*** MATERIAL PROVIDED ***

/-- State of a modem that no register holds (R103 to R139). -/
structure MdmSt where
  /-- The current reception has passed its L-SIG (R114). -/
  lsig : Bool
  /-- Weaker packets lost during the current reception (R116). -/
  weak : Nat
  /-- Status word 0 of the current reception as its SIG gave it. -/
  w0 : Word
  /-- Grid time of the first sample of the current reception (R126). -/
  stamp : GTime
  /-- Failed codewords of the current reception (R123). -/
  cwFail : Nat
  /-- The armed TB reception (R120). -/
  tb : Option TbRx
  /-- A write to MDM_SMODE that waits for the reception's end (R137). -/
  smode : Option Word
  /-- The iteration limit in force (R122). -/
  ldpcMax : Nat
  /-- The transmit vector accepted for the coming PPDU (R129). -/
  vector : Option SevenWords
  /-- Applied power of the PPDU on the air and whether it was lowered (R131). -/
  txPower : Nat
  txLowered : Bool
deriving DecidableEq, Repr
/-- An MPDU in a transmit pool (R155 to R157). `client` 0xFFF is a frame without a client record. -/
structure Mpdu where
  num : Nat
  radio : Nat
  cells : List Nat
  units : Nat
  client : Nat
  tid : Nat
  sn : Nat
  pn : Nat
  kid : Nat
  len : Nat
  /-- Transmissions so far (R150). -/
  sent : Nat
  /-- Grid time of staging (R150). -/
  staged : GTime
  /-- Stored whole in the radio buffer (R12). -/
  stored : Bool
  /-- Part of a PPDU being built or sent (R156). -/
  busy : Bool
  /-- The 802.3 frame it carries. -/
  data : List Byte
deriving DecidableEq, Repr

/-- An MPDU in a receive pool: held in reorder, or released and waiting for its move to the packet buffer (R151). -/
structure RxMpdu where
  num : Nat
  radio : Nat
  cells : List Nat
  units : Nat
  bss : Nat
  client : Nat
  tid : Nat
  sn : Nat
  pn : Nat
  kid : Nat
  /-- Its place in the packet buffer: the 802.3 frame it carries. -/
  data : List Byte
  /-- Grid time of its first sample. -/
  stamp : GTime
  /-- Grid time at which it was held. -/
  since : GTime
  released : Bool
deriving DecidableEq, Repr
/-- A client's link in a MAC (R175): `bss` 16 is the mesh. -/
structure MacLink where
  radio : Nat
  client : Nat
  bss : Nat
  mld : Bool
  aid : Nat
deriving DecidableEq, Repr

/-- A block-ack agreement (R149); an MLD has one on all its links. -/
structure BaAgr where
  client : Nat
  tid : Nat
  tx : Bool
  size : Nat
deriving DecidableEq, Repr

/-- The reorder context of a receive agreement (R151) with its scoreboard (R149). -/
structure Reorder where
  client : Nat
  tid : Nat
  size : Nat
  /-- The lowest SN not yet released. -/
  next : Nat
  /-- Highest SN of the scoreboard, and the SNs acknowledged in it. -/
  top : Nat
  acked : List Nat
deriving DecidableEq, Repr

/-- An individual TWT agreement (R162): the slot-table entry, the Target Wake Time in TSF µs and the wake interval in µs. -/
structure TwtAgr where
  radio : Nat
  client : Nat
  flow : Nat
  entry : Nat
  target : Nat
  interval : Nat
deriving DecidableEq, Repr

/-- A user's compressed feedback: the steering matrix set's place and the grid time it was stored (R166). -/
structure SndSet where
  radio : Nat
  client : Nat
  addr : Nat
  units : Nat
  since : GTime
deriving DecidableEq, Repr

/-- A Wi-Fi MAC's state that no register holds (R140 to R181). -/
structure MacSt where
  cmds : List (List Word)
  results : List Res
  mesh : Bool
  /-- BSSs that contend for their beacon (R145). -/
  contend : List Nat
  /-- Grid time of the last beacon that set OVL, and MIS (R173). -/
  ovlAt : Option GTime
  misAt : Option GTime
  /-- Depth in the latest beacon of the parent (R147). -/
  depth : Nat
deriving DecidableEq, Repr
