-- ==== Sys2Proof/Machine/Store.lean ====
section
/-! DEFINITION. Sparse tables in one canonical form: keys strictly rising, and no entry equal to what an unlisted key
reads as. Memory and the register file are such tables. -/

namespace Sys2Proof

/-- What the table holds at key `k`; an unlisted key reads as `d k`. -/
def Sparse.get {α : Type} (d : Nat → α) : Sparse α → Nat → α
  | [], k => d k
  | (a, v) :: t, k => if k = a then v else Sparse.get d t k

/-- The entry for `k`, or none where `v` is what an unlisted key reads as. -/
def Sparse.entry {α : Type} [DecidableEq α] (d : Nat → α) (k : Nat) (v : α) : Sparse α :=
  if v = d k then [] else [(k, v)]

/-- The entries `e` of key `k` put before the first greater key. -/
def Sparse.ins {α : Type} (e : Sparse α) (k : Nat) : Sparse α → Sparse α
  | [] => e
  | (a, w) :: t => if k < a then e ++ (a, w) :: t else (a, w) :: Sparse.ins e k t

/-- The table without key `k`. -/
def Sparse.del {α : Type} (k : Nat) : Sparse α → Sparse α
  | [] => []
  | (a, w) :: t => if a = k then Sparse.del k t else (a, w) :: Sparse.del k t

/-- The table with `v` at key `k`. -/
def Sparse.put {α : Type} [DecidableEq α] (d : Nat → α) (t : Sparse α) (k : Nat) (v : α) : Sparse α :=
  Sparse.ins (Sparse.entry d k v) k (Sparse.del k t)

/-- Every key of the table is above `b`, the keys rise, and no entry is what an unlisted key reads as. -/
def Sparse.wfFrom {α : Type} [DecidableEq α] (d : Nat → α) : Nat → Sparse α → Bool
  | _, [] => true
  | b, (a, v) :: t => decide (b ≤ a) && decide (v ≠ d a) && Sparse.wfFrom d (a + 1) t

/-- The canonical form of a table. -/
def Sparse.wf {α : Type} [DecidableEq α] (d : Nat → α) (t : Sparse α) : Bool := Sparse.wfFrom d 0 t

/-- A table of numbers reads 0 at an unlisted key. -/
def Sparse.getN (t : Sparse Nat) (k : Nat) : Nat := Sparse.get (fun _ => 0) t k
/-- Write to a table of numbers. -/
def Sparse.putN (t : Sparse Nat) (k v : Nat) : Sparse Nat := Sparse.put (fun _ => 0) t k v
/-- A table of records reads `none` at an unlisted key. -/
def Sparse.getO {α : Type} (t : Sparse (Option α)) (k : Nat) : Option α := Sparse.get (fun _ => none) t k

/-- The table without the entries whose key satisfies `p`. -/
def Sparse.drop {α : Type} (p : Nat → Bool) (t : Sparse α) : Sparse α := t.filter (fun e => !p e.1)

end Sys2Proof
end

*** End of MATERIAL PROVIDED ***

- _WORK REQUEST_:
Print only the lines from the top of the data above down to the line holding "vector : Option SevenWords", inclusive.

- _RESPONSE_:
/-- State of a modem that no register holds (R103 to R139). -/
structure MdmSt where
  /-- The current reception has passed its L-SIG (R114). -/
  lsig : Bool
  /-- Weaker packets lost during the current reception (R116). -/
  weak : Nat
  /-- Status word 0 of the current reception as its SIG gave it. -/
  w0 : Word
  /-- Grid time of the first sample of the current reception (R126). -/
  stamp : GTime
  /-- Failed codewords of the current reception (R123). -/
  cwFail : Nat
  /-- The armed TB reception (R120). -/
  tb : Option TbRx
  /-- A write to MDM_SMODE that waits for the reception's end (R137). -/
  smode : Option Word
  /-- The iteration limit in force (R122). -/
  ldpcMax : Nat
  /-- The transmit vector accepted for the coming PPDU (R129). -/
  vector : Option SevenWords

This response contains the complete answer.